MISSOURI 83, OHIO ST. 67: Playing like the team it was early in the season, Mizzou is in the Sweet 16.

By BRIAN LANDMAN, Times Staff Writer

© St. Petersburg Times, published March 17, 2002

MISSOURI 83, OHIO ST. 67: Playing like the team it was early in the season, Mizzou is in the Sweet 16.

ALBUQUERQUE, N.M. -- Missouri coach Quin Snyder was so serious in the hours before Saturday afternoon's NCAA Tournament second-round game against Ohio State he felt he better show a different demeanor come tipoff.

"I thought it was important to relax and for them to see me poised and relaxed and having fun," he said. "We were prepared and now we just needed to play."

And his Tigers did that like they haven't all season.

The 12th-seeded Tigers dominated every aspect of the game and routed fourth-seeded Ohio State 83-67 in the Pit to advance to the West Region semifinals this week in San Jose, Calif. The Tigers (23-11) last reached the Sweet 16 in 1994.

"We wanted to come out and show what type of team we're becoming," said junior forward Kareem Rush, who scored 17 and had a game-high nine rebounds despite playing with a painfully swollen lower lip that required 21 stitches after he busted it open against Miami on Thursday.

"The last couple of weeks we've worked so hard and it's paying off and we're showing people that hard work really pays off. We're going to keep trying to get better and better and advance as far as we can go."
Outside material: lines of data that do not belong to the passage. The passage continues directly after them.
theorem State.camlanWatch_kept {s0 s : State} (hk : Kept true true true s0 s) : Kept true true true s0 (State.camlanWatch s) := by
  unfold State.camlanWatch
  try dsimp only
  repeat' first | with_reducible first | assumption | (apply ite_kept <;> intro _) | simp only [mk_kept, mk_kept_nv, mk_kept_force, mk_kept_both] | apply State.imdWatch_kept | apply State.blackWatch_kept | apply State.estWatch_kept | apply State.crewWatch_kept | apply State.applyAt_kept | apply State.lifeWatch_kept | apply State.profileWatch_kept | apply State.lineErrorsWatch_kept | (split <;> try dsimp only)

theorem doWatch_kept {s0 s : State} (hk : Kept true true true s0 s) : Kept true true true s0 (doWatch s) := by
  unfold doWatch
  try dsimp only
  repeat' first | with_reducible first | assumption | (apply ite_kept <;> intro _) | simp only [mk_kept, mk_kept_nv, mk_kept_force, mk_kept_both] | apply State.setBit_kept | apply State.canWatch_kept | apply State.chop_kept | apply State.swapBanks_kept | apply State.chargeWatch_kept | apply State.logWatch_kept | apply State.chainWatch_kept | apply State.hopWatch_kept | apply State.camlanWatch_kept | (split <;> try dsimp only)

theorem State.storeCore_kept {s0 s : State} (a : Nat) (w : Word) (hk : Kept true true true s0 s) : Kept true true true s0 (State.storeCore s a w) := by
  unfold State.storeCore
  try dsimp only
  repeat' first | with_reducible first | assumption | (apply ite_kept <;> intro _) | simp only [mk_kept, mk_kept_nv, mk_kept_force, mk_kept_both] | apply doFinish_kept | apply doStrokeTrim_kept | apply doHeatRestart_kept | apply doAgreementDemand_kept | apply doMismatchResetInhibit_kept | apply doCoxLock_kept | apply doPermitArm_kept | apply doMismatchAck_kept | apply doInjectDifference_kept | apply doInjectClear_kept | apply doSoftReset_kept | apply doBootHold_kept | apply doLcsRequest_kept | apply doScullEnable_kept | apply doSlotSwapRequest_kept | apply doEventSet_kept | apply doGrantWrite_kept | (with_reducible refine foldl_kept _ _ (fun _ _ _ => ?_) ?_ <;> try dsimp only) | (split <;> try dsimp only)

theorem State.storeUnits_kept {ci : Bool} {s0 s : State} (a : Nat) (w : Word) (hk : Kept true true ci s0 s) : Kept true true ci s0 (State.storeUnits s a w) := by
  unfold State.storeUnits
  try dsimp only
  repeat' first | with_reducible first | assumption | (apply ite_kept <;> intro _) | simp only [mk_kept, mk_kept_nv] | apply doChargerStop_kept | apply doChargerStart_kept | apply doVocNow_kept | apply doChargerClear_kept | apply doAuxClear_kept | apply doShipEnter_kept | apply doCaptureArm_kept | apply doCaptureTrigger_kept | apply doFcsSelfTest_kept | apply doHvsTest_kept | apply doChainSubmit_kept | apply doRadioSubmit_kept | apply doCalibrateNow_kept | apply doGrantQueue_kept | apply doPumpSkip_kept | apply doSnapTest_kept | apply doMdiGo_kept | apply doMdiStop_kept | (split <;> try dsimp only)

theorem State.storeCan_kept {cm cn ci : Bool} {s0 s : State} (a : Nat) (w : Word) (hk : Kept cm cn ci s0 s) : Kept cm cn ci s0 (State.storeCan s a w) := by
  unfold State.storeCan
  try dsimp only
  repeat' first | with_reducible first | assumption | (apply ite_kept <;> intro _) | simp only [mk_kept] | apply doWindowSelect_kept | apply doWindowCommit_kept | apply doTxRequest_kept | apply doTxAbort_kept | (with_reducible refine foldl_kept _ _ (fun _ _ _ => ?_) ?_ <;> try dsimp only) | (split <;> try dsimp only)

theorem State.storeLast_kept {ci : Bool} {s0 s : State} (a : Nat) (w : Word) (hk : Kept true true ci s0 s) : Kept true true ci s0 (State.storeLast s a w) := by
  unfold State.storeLast
  try dsimp only
  repeat' first | with_reducible first | assumption | (apply ite_kept <;> intro _) | simp only [mk_kept, mk_kept_nv] | apply State.secStart_kept | apply doLogSubmit_kept | apply doLogCursorLoad_kept | apply doLogBookRelease_kept | apply doEfcProgram_kept | apply doEfcErase_kept | apply doEfcTolerantRead_kept | apply doTagFlush_kept | apply doTagSemaphoreTake_kept | apply doTagSemaphoreRelease_kept | apply doTagWipe_kept | apply doXipInvalidate_kept | apply doGpioSet_kept | apply doGpioClr_kept | apply doSecKeyGenerate_kept | apply doSecKeyLoad_kept | apply doQpPush_kept | (with_reducible refine foldl_kept _ _ (fun _ _ _ => ?_) ?_ <;> try dsimp only) | (split <;> try dsimp only)

theorem State.coxStore_kept {s0 s : State} (a : Nat) (w : Word) (hk : Kept true true true s0 s) : Kept true true true s0 (State.coxStore s a w) := by
  unfold State.coxStore
  try dsimp only
  repeat' first | with_reducible first | assumption | (apply ite_kept <;> intro _) | simp only [mk_kept, mk_kept_nv, mk_kept_force, mk_kept_both] | apply State.coxBusError_kept | apply State.storeCore_kept | apply State.storeUnits_kept | apply State.storeCan_kept | apply State.storeLast_kept | apply State.st_kept | apply doRegisterWrite_kept | apply doTagHostStore_kept | (split <;> try dsimp only)

theorem State.loadRow_kept {cm cn ci : Bool} {s0 s : State} (a : Nat) (hk : Kept cm cn ci s0 s) : Kept cm cn ci s0 (State.loadRow s a) := by
  unfold State.loadRow
  try dsimp only
  repeat' first | with_reducible first | assumption | (apply ite_kept <;> intro _) | simp only [mk_kept] | apply doStrokeTimeRead_kept | apply doCcaLiveRead_kept | apply doCaptureRead_kept | apply doSecRandomRead_kept | (split <;> try dsimp only)

theorem State.coxLoad_kept {ci : Bool} {s0 s : State} (a : Nat) (hk : Kept true true ci s0 s) : Kept true true ci s0 (State.coxLoad s a) := by
  unfold State.coxLoad
  try dsimp only
  repeat' first | with_reducible first | assumption | (apply ite_kept <;> intro _) | simp only [mk_kept, mk_kept_nv] | apply State.coxBusError_kept | apply State.loadRow_kept | apply doReadClear_kept | apply doLogWindowAdvance_kept | (split <;> try dsimp only)

theorem doDebugProgramBuffer_kept {s0 s : State} (words : List Word) (acc : BusAccess) (hk : Kept true true true s0 s) : Kept true true true s0 (doDebugProgramBuffer s words acc) := by
  unfold doDebugProgramBuffer
  try dsimp only
  repeat' first | with_reducible first | assumption | (apply ite_kept <;> intro _) | simp only [mk_kept, mk_kept_nv, mk_kept_force, mk_kept_both] | apply State.coxStore_kept | apply State.coxLoad_kept | (split <;> try dsimp only)

end Sys2Proof.Machine
end

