-- ==== Sys2Proof/Tests/Slice0.lean ====
section
/-!
SUPPORT. Tests: function tests against the manual's worked values, one ill-formed command for each check of WellFormed, and for each statement of Obligations.lean a theorem `wit_<statement>` (for a statement of several parts `wit_<statement>_<part>`) that shows concrete states and operands meeting the hypotheses of every clause.
-/

namespace Sys2Proof.Tests

-- One theorem after the other: in parallel the kernel checks below need a thread each.
set_option Elab.async false

open Sys2Proof.Machine

/-- The machine in a phase of its power. -/
def ph (p : Phase) (s : State) : State := { s with power := { s.power with phase := p } }
/-- Camlan in a state. -/
def cam (c : CamState) (s : State) : State := { s with cam := { s.cam with state := c } }
def w0 : State := State.reset
def wB : State := ph .bootRom w0
def wI : State := ph .camlan w0
def wR : State := cam .run wI
def wE : State := cam .easy wI
def wS : State := cam .stake wI
def par (n : PName) (i : Nat) (v : PVal) (s : State) : State := { s with inForce := (PKey.mk n i, v) :: s.inForce }
/-- A line waits on CON0 under tag a, at a level. -/
def line (l : Level) (s : State) : State := { s with con0 := { s.con0 with ready := [some "a"], tags := ["a"], level := l } }
/-- A started stroke timer. -/
def row (s : State) : State := { s.setBit Reg.STK_CTRL 8 true with stk := { s.stk with started := true } }
/-- P1 runs in slot 0 of Scull 0. -/
def wP : State := (wR.setFld (Reg.PART_STATE 0) 0 2 pRunning).setScull 0 { slot := some 0, part := 1, yielded := false, start := 0, len := 1000, pmp := [], icache := [], dcache := [], mcounteren := 0 }
/-- A tenant image of 4 KiB under a signature of 56 header bytes. -/
def imgOk : List Byte := u32 0x54504E52 ++ u16 1 ++ [1, 15] ++ List.replicate 248 0
def wL : State := line .installer wR
/-- A life-cycle state. -/
def lcs (n : Nat) (s : State) : State := s.setFld Reg.LCS_STATE 0 3 n
def con (l : List Byte) (s : State) : State := { s with con0 := { s.con0 with line := l } }
def confField : List Byte := [1, 0, 0, 0, 0x30, 0x30, 0x30, 0x30, 0x30, 0x30, 0x30, 0x30]
/-- String 0 is configured: POS on coil 0, NEG on 1, PRE on 2. -/
def conf0 (s : State) : State := par .ctrRole 0 (.sym 1) (par .ctrRole 1 (.sym 5) (par .ctrRole 2 (.sym 9) (par .estCap 0 (.num 100000000) s)))
/-- One module. -/
def mod1 (s : State) : State := par .chnModules 0 (.num 1000) s
def seat (n : Nat) (f : SeatSt → SeatSt) (s : State) : State := s.updSeat n f
def pairable (s : State) : State := lcs lcsCommissioning (par .chnSeatSerial 1 (.ident 5) (seat 1 (fun x => { x with enumd := true, serial := 5, caps := 1 }) (mod1 s)))
def kin (s : State) : State := s.setFld Reg.KPA_STAT 0 2 srcKin
def kf (b : Nat) (s : State) : State := s.setKflag b true
/-- The charger may charge, from PACKAUX. -/
def mayC (s : State) : State := { (((s.setBit Reg.KPA_CTRL 0 true).setFld Reg.KPA_CHG0 0 2 1).setFld Reg.KPA_STAT 0 2 srcPack) with kpa := { s.kpa with present := true } }
def chgAt (n : Nat) (s : State) : State := s.setFld Reg.KPA_CHGST 0 4 n
/-- One Li-ion cell with CV at 4.1 V, in zone 2. -/
def li (s : State) : State := ((mayC s).setFld Reg.KPA_CHG0 4 4 1 |>.setFld Reg.KPA_CHG1 16 16 4100).setFld Reg.KPA_CHGST 4 3 2
def ni (s : State) : State := ((mayC s).setFld Reg.KPA_CHG0 0 2 3 |>.setFld Reg.KPA_CHG0 4 4 1).setFld Reg.KPA_CHGST 4 3 2
def aux (n : Nat) (s : State) : State := s.setFld Reg.KPA_AUXST 0 3 n
def cca (s : State) : State := s.setBit Reg.CCA_CTRL 0 true
def mst (f : MeasSt → MeasSt) (s : State) : State := { s with meas := f s.meas }
def imd (f : ImdSt → ImdSt) (s : State) : State := { s with imd := f s.imd }
/-- Coil 0 is on, its contact open. -/
def on0 (s : State) : State := ((conf0 s).setBit Reg.CTR_STAT 0 true).setFld Reg.AGR_C_FB 0 12 0
def str0 (f : StrSt → StrSt) (s : State) : State := s.updStr 0 f
def cl (c : Nat) (f : CoilSt → CoilSt) (s : State) : State := { s with ctr := { s.ctr with coils := [(c, f CoilSt.init)] } }
def ring (n : Nat) (s : State) : State := s.setFld Reg.CHN_RING 0 3 n
def chn (f : ChnSt → ChnSt) (s : State) : State := { s with chn := f s.chn }
/-- Transaction 1 is in flight on direction A, for seat 1. -/
def fly1 (s : State) : State := (((((row s).setHd 1 0 1 txFlight).setHd 1 1 1 0x10).setHd 1 2 1 1).setHd 1 0xE 2 0xFFFF) |> chn (fun c => { c with flyA := some 1 })
def rad (f : RadSt → RadSt) (s : State) : State := { s with rad := f s.rad }
def rOn (s : State) : State := (row s).setFld Reg.RAD_CTRL 0 2 3
def rLk (s : State) : State := (rOn s).setBit Reg.RAD_STAT 0 true
/-- A response of two payload bytes. -/
def fr (tag type seat : Nat) : Frame := ⟨seat, type, tag, 0, 1, [1, 2]⟩
def f0 : CanFrame := ⟨0x123, false, false, false, false, false, 2, [1, 2]⟩
def canOn (x : Nat) (s : State) : State := (row s).setFld (Reg.CAN_CTRL x) 0 2 3
def canS (x : Nat) (f : CanSt → CanSt) (s : State) : State := s.setCan x (f (s.can x))
/-- Receive object 3 takes the frame f0. -/
def rx3 (s : State) : State := (canS 0 (fun c => { c with rx := [(3, ⟨0x123 * 2 ^ 18, 0, []⟩)] }) (canOn 0 s)).setBit (Reg.CAN_RXEN0 0) 3 true
def crw (f : CrewSt → CrewSt) (s : State) : State := { s with crew := f s.crew }
def member (s : State) : State := crw (fun c => { c with st := 3, leader := some 1, lanes := [0, 1], ref := some 50 }) s
def leader (s : State) : State := crw (fun c => { c with st := 4, leader := some 0, lanes := [0, 1] }) s
def est (f : EstSt → EstSt) (s : State) : State := { s with est := f s.est }
def lg (f : LogSt → LogSt) (s : State) : State := { s with log := f s.log }
def rec0 : LogRec := ⟨0, 5, 2, 4, 0, 0, [1, 2, 3, 4]⟩
def subOf (s : State) : LogRec := (s.subRecord .cox).getD rec0
def crit (s : State) : State := s.setFld Reg.LOG_SUBCODE 24 3 4
def tly (f : TallySt → TallySt) (s : State) : State := { s with tally := f s.tally }
def tg (f : TagSt → TagSt) (s : State) : State := { s with tag := f s.tag }
/-- The tag is powered, enabled and active. -/
def tA (s : State) : State := tg (fun x => { x with field := true, air := 3 }) (s.setBit Reg.TAG_CTRL 0 true)
def qp (f : QpSt → QpSt) (s : State) : State := { s with qp := f s.qp }
def qe : QEnt := ⟨0, 8, 1, 0, false, false, [5]⟩
def slv (s : State) : State := (s.setBit (Reg.QP_Q_CFG 3) 24 true).setFld (Reg.QP_Q_ENTCTL 3) 8 5 7
def xip (s : State) : State := ((s.setBit Reg.QP_CTRL 1 true).setBit (Reg.QP_WIN_EN 0) 0 true).setFld (Reg.QP_WIN_SIZE 0) 16 12 1
def att (s : State) : State := s.setBit Reg.DBG_STAT 2 true
def hlt (s : State) : State := (att s).setBit Reg.DBG_STAT 3 true
def sec (s : State) : State := s.setBit Reg.SEC_CTRL 0 true
def secOp (f len : Nat) (s : State) : State := { sec s with sec := { s.sec with op := some (f, 1, 0x20000000, 0x20000100, len, 0) } }
/-- An open order for string 0 of the installer on CON0. -/
def op0 : Order := { source := 0x10, rank := 4, kind := kOpen, target := 0, value := 0, ref := 1, stamp := 5, stroke := 0, inStake := false, origin := .console 0 (some "a") }
def cl0 : Order := { op0 with kind := kClose, stamp := 6 }
def take0 : Order := { op0 with kind := kTake }
/-- The helm is with a holder. -/
def helm (h : Nat) (r : Nat) (s : State) : State := { s with cam := { s.cam with helm := ⟨h, r, 3, 0⟩ } }


def kpa0 : KpaMeas := { kinMv := 0, kinMa := 0, paMv := 0, ksysMv := 0, kbatMv := 0, kbatMa := 0, drawMw := 0 }
/-- What is sensed at a catch when nothing is there. -/
def ci0 : CatchIn := { fb := 0, vgsMv := 0, rail := 0, imdMean := 0, motorMa := 0, tallyOk := true, kpa := kpa0 }
/-- The first n entries hold payload. -/
def full (n : Nat) (s : State) : State := chn (fun c => { c with data := List.range n }) s
/-- The bits of the response `fr 1 0x10 1` after the start byte. -/
def raw1 : List Byte := (fr 1 0x10 1).bytes ++ u32 (crc32 (fr 1 0x10 1).bytes)
/-- The air response of transaction 1 that carries the frame `fr 1 0x10 1`, under the key of its seat. -/
def air1 (s : State) : List Byte :=
  airTail .response (s.seatKey (s.hd 1 2 1)) (airNonce .response (s.hd 1 2 1) (s.rdN Reg.RAD_SESSION) s.strokeNo 1 (s.hd 1 0x17 1 - 1)) [] (s.hd 1 2 1) 0 (fr 1 0x10 1).bytes
/-- The same text with every byte of its MIC turned in one bit, under a CRC that passes. -/
def badMic1 (s : State) : List Byte :=
  let key := s.seatKey (s.hd 1 2 1)
  let nonce := airNonce .response (s.hd 1 2 1) (s.rdN Reg.RAD_SESSION) s.strokeNo 1 (s.hd 1 0x17 1 - 1)
  let text := (fr 1 0x10 1).bytes
  let clear := u8 AirKind.response.code ++ u8 1 ++ u8 0 ++ u8 10
  let body := clear ++ [] ++ (xorBlock text (ccmStream key nonce text.length) ++ (ccmMic key nonce (clear ++ []) text).map (fun b => b ^^^ 1))
  body ++ u32 (crc32 body)
/-- A join request of seat 1, serial 5, JCOUNT 5, under the key of the state. -/
def join1 (s : State) : List Byte :=
  airTail .joinRequest (s.seatKey 1) (airNonce .joinRequest 1 0xFFFFFFFF 5 0 0) (u32 5 ++ u32 0 ++ u32 5) 1 0 (Frame.bytes ⟨1, 0x70, 0, 0, 0, []⟩)

/-! Function tests; each expected value is the manual's. -/

/-- 14, CRC: the check value over the nine ASCII bytes 123456789. -/
theorem test_crc16_check : crc16 (asciiBytes "123456789") = 0x29B1 := by decide +kernel

/-- 14, the worked lines of R322 to R324: D751 covers the eight bytes before it, F0C8 those of the reply. -/
theorem test_crc16_ping : crc16 (asciiBytes "#1 ping ") = 0xD751 ∧ crc16 (asciiBytes "#1 pong ") = 0xF0C8 := by decide +kernel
The Buckeyes (24-8), the Big Ten tournament champions, were looking to advance to the Sweet 16 for the first time since their run to the 1999 Final Four at Tropicana Field. The only larger margin of defeat in 59 NCAA Tournament games for Ohio State came in 1991 to St. John's (91-74).

"It's an understatement that we were beaten by a much better team today," Ohio State coach Jim O'Brien said. "They were more physical, they were quicker and certainly they dominated the game on the backboards. We kind of ran into a buzz saw."

The Tigers led 25-19 when streak-shooting senior guard Clarence Gilbert banked in a 3-pointer with 7:11 left in the opening half.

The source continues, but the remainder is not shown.